Заметное, если не ведущее, место в творчестве М. Туганова занимает тема нартовского эпоса. Это касается как аналитических (исследовательских) работ, так и иллюстраций художника. Исследования М. Туганова в области нартовского эпоса рассматривались в трудах Ж. Дюмезиля, В.И. Абаева и других ученых-нартоведов (Абаев В.И., 1990 г., с.232 Дюмезиль Ж., 1977., сс.11, 21, 26). Ю.С. Гаглойти, например, называя Туганова одним из лучших знатоков нартовского эпоса, пишет по поводу его выводов об осетинской основе эпоса, следующее: “Наиболее серьезным аргументом, приводимым М.С. Тугановым в подтверждение своей точки зрения, было, на наш взгляд, указание на то, что сказания о нартах есть почти у всех горских народов и, особенно, у кабардинцев, однако “ни один из них не знает ни начала, ни конца нартов, не говорит, где и как родились нарты, кто жил до них и после них, тогда как у осетин излагается все от начала до конца”. Автор обращал также внимание на осетинский характер подавляющего большинства нартовских имен, “на близость обычаев нартов с древнеосетинскими… и на ряд других, менее показательных фактов” (Гаглойти Ю.С., 1977, с. 28.). Ж. Дюмезиль в книге “Сказания о нартах” подверг критике выводы М. Туганова, сделанные последним в статье 1925 года, однако, в конечном счете, французский ученый приходит в своих исследованиях к тем же выводам о “ядре” эпоса, что и Туганов (Ж. Дюмезиль,1977., с. 161., Туганов М.,1977, с. 128).

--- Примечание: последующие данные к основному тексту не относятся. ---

-- ==== Sys2Proof/Laws/Memory.lean ====
section
/-! SUPPORT. The laws of the byte store: a read after a write, and that a write keeps the canonical form. -/

namespace Sys2Proof.Machine

@[simp] theorem Memory.read_nil (a : Nat) : Memory.read [] a = unlistedByte := rfl

theorem Memory.read_cons_cell (b a : Nat) (x : Byte) (m : Memory) :
    Memory.read ((b, x) :: m) a = if a = b then x else Memory.read m a := rfl

/-- A byte below every listed address is unlisted. -/
theorem Memory.read_of_lt {m : Memory} {a : Nat} (h : ∀ c ∈ m, a < c.1) : m.read a = unlistedByte := by
  induction m with
  | nil => rfl
  | cons c m ih =>
    obtain ⟨b, x⟩ := c
    have hb : a < b := h (b, x) (by simp)
    rw [Memory.read_cons_cell, if_neg (by omega)]
    exact ih fun c hc => h c (by simp [hc])

theorem Memory.wf_tail {c : Nat × Byte} {m : Memory} (h : Memory.wf (c :: m)) : Memory.wf m :=
  ⟨(List.pairwise_cons.mp h.1).2, fun d hd => h.2 d (by simp [hd])⟩

theorem Memory.lt_of_wf {c : Nat × Byte} {m : Memory} (h : Memory.wf (c :: m)) : ∀ d ∈ m, c.1 < d.1 :=
  (List.pairwise_cons.mp h.1).1

/-- A read after a put in front of a store that lists only higher addresses. -/
theorem Memory.read_cons {m : Memory} {a : Nat} {v : Byte} (h : ∀ c ∈ m, a < c.1) (x : Nat) :
    (Memory.cons a v m).read x = if x = a then v else m.read x := by
  unfold Memory.cons
  split
  · subst v
    split
    · subst x; exact Memory.read_of_lt h
    · rfl
  · exact Memory.read_cons_cell a x v m

/-- Read after write: the byte written there, the old byte elsewhere. -/
theorem Memory.read_write {m : Memory} (h : m.wf) (a x : Nat) (v : Byte) :
    (m.write a v).read x = if x = a then v else m.read x := by
  induction m with
  | nil => exact Memory.read_cons (by simp) x
  | cons c m ih =>
    obtain ⟨b, y⟩ := c
    have hlt := Memory.lt_of_wf h
    unfold Memory.write
    split
    · rename_i hab
      exact Memory.read_cons (by
        intro c hc
        rcases List.mem_cons.mp hc with rfl | hc
        · exact hab
        · exact Nat.lt_trans hab (hlt c hc)) x
    · split
      · subst a
        rw [Memory.read_cons hlt, Memory.read_cons_cell]
        split <;> rfl
      · rename_i h1 h2
        rw [Memory.read_cons_cell, Memory.read_cons_cell, ih (Memory.wf_tail h)]
        split
        · rename_i hx
          subst hx
          rw [if_neg (by omega)]
        · rfl

/-- A cell of a written store is the one written or an old one. -/
theorem Memory.mem_write {m : Memory} {a : Nat} {v : Byte} {c : Nat × Byte} (h : c ∈ m.write a v) :
    (c = (a, v) ∧ v ≠ unlistedByte) ∨ c ∈ m := by
  have hcons : ∀ m' : Memory, c ∈ Memory.cons a v m' → (c = (a, v) ∧ v ≠ unlistedByte) ∨ c ∈ m' := by
    intro m' hm
    unfold Memory.cons at hm
    split at hm
    · exact .inr hm
    · rename_i hv
      rcases List.mem_cons.mp hm with hc | hc
      · exact .inl ⟨hc, hv⟩
      · exact .inr hc
  induction m with
  | nil => exact hcons [] h
  | cons d m ih =>
    obtain ⟨b, y⟩ := d
    unfold Memory.write at h
    split at h
    · exact hcons _ h
    · split at h
      · rcases hcons _ h with h | h
        · exact .inl h
        · exact .inr (by simp [h])
      · rcases List.mem_cons.mp h with h | h
        · exact .inr (by simp [h])
        · rcases ih h with h | h
          · exact .inl h
          · exact .inr (by simp [h])

/-- A write keeps the canonical form. -/
theorem Memory.write_wf {m : Memory} (h : m.wf) (a : Nat) (v : Byte) : (m.write a v).wf := by
  refine ⟨?_, ?_⟩
  · induction m with
    | nil => simp only [Memory.write, Memory.cons]; split <;> simp
    | cons c m ih =>
      obtain ⟨b, y⟩ := c
      have hlt := Memory.lt_of_wf h
      have hcons : ∀ m' : Memory, m'.Pairwise (fun x y => x.1 < y.1) → (∀ c ∈ m', a < c.1) →
          (Memory.cons a v m').Pairwise (fun x y => x.1 < y.1) := by
        intro m' hp ha
        unfold Memory.cons
        split
        · exact hp
        · exact List.pairwise_cons.mpr ⟨ha, hp⟩
      unfold Memory.write
      split
      · rename_i hab
        refine hcons _ h.1 ?_
        intro c hc
        rcases List.mem_cons.mp hc with rfl | hc
        · exact hab
        · exact Nat.lt_trans hab (hlt c hc)
      · split
        · subst a
          exact hcons _ (Memory.wf_tail h).1 hlt
        · refine List.pairwise_cons.mpr ⟨?_, ih (Memory.wf_tail h)⟩
          intro c hc
          rcases Memory.mem_write hc with ⟨rfl, -⟩ | hc
          · simp only; omega
          · exact hlt c hc
  · intro c hc
    rcases Memory.mem_write hc with ⟨rfl, hv⟩ | hc
    · exact hv
    · exact h.2 c hc

end Sys2Proof.Machine
end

На интересную связь творчества Туганова и Дюмезиля указывает замечание В.И. Абаева в послесловии к книге Ж. Дюмезиля “Скифы и нарты”. “Начало его (Дюмезиля – Х.Ч.) интереса к осетинам восходит к 1926 году, когда в Ecole des Lengues Orientales он смотрел выставку книг и журналов на языках советских республик. Я напал, – пишет он, – на несколько страниц осетинских сказаний в русском переводе, я провел часть моего отпуска за чтением этих текстов, восхищенный их содержанием. Осетинский вошел в мои индоевропейские занятия. Чтение статьи Туганова “Кто такие нарты” убедило меня, что осетины сохранили в своих сказаниях память о социальной системе, близкой к древнеиндийской”. (Дюмезиль Ж., 1990, с. 225).

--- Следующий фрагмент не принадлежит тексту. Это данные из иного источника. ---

@[simp] theorem State.assertReset_cmd (k : Bool) (s : State) : (s.assertReset k).cmd = State.reset.cmd := rfl
@[simp] theorem State.assertReset_busy (k : Bool) (s : State) : (s.assertReset k).busy = State.reset.busy := rfl
@[simp] theorem State.assertReset_done (k : Bool) (s : State) : (s.assertReset k).done = State.reset.done := rfl
@[simp] theorem State.assertReset_fail (k : Bool) (s : State) : (s.assertReset k).fail = State.reset.fail := rfl
@[simp] theorem State.assertReset_seqErr (k : Bool) (s : State) : (s.assertReset k).seqErr = State.reset.seqErr := rfl
@[simp] theorem State.assertReset_illegal (k : Bool) (s : State) : (s.assertReset k).illegal = State.reset.illegal := rfl
@[simp] theorem State.assertReset_ovr (k : Bool) (s : State) : (s.assertReset k).ovr = State.reset.ovr := rfl
@[simp] theorem State.assertReset_result (k : Bool) (s : State) : (s.assertReset k).result = State.reset.result := rfl
@[simp] theorem State.assertReset_debounce (k : Bool) (s : State) : (s.assertReset k).debounce = State.reset.debounce := rfl
@[simp] theorem State.assertReset_busStat (k : Bool) (s : State) : (s.assertReset k).busStat = State.reset.busStat := rfl
@[simp] theorem State.assertReset_div (k : Bool) (s : State) : (s.assertReset k).div = State.reset.div := rfl
@[simp] theorem State.assertReset_attempts (k : Bool) (s : State) : (s.assertReset k).attempts = State.reset.attempts := rfl
@[simp] theorem State.assertReset_mode (k : Bool) (s : State) : (s.assertReset k).mode = State.reset.mode := rfl
@[simp] theorem State.assertReset_cur (k : Bool) (s : State) : (s.assertReset k).cur = State.reset.cur := rfl
@[simp] theorem State.assertReset_todo (k : Bool) (s : State) : (s.assertReset k).todo = State.reset.todo := rfl
@[simp] theorem State.assertReset_failAcc (k : Bool) (s : State) : (s.assertReset k).failAcc = State.reset.failAcc := rfl
@[simp] theorem State.assertReset_acc (k : Bool) (s : State) : (s.assertReset k).acc = State.reset.acc := rfl
@[simp] theorem State.assertReset_s1 (k : Bool) (s : State) : (s.assertReset k).s1 = State.reset.s1 := rfl
@[simp] theorem State.assertReset_s2 (k : Bool) (s : State) : (s.assertReset k).s2 = State.reset.s2 := rfl
@[simp] theorem State.assertReset_timer (k : Bool) (s : State) : (s.assertReset k).timer = State.reset.timer := rfl
@[simp] theorem State.assertReset_sclDrv (k : Bool) (s : State) : (s.assertReset k).sclDrv = State.reset.sclDrv := rfl
@[simp] theorem State.assertReset_sdaDrv (k : Bool) (s : State) : (s.assertReset k).sdaDrv = State.reset.sdaDrv := rfl
@[simp] theorem State.assertReset_rx (k : Bool) (s : State) : (s.assertReset k).rx = State.reset.rx := rfl
@[simp] theorem State.assertReset_stepFail (k : Bool) (s : State) : (s.assertReset k).stepFail = State.reset.stepFail := rfl
@[simp] theorem State.assertReset_trace (k : Bool) (s : State) : (s.assertReset k).trace = s.trace := rfl
@[simp] theorem State.assertReset_par (k : Bool) (s : State) : (s.assertReset k).par = s.par := rfl
@[simp] theorem State.assertReset_env (k : Bool) (s : State) : (s.assertReset k).env =
    if s.cutsTransaction k then { s.env with device := s.env.device.cut } else s.env := rfl
@[simp] theorem State.assertReset_inReset (k : Bool) (s : State) : (s.assertReset k).inReset = true := rfl
@[simp] theorem State.assertReset_host (k : Bool) (s : State) : (s.assertReset k).host = s.host := rfl
@[simp] theorem State.assertReset_quiet (k : Bool) (s : State) : (s.assertReset k).quiet = s.quiet := rfl
@[simp] theorem State.assertReset_rdata (k : Bool) (s : State) : (s.assertReset k).rdata = s.rdata := rfl

end Sys2Proof.Machine
end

В творчестве М.С. Туганова весьма заметна хронологическая связь историко-публицистических статей по проблемам нартовского эпоса и серий его художественных произведений на темы эпоса. Так, первая работа по тематике нартовского эпоса (если не считать картины пропавшие в 1914 году в Австрии), была создана М.Тугановым в 1920 году, и к этому же времени (20-е годы) относится первая крупная серия работ художника по иллюстрации эпоса (”Смерть Ахсара и Ахсартага”, “Донбеттыр”, “Смерть Ахсара и Ахсартага”, второй вариант, “Похищение Бурдзабах”, и другие). В 1946 г. выходит обширная аналитическая статья Туганова “Новое в нартовском эпосе”, в которой проведена весьма интересная работа по периодизации всех известных на тот момент основных циклов эпоса и построена генеалогия основных нартовских героев. Этим же годом (1946) датирована рукопись художника “Конец нартов”. К этому периоду (40-е – начало50-х годов) относится вторая крупная серия картин М. Туганова, написанная к сюжетам нартовского эпоса: “Балсагово колесо”, “Сослан в загробном мире”, “Пир нартов” (последний вариант) и другие.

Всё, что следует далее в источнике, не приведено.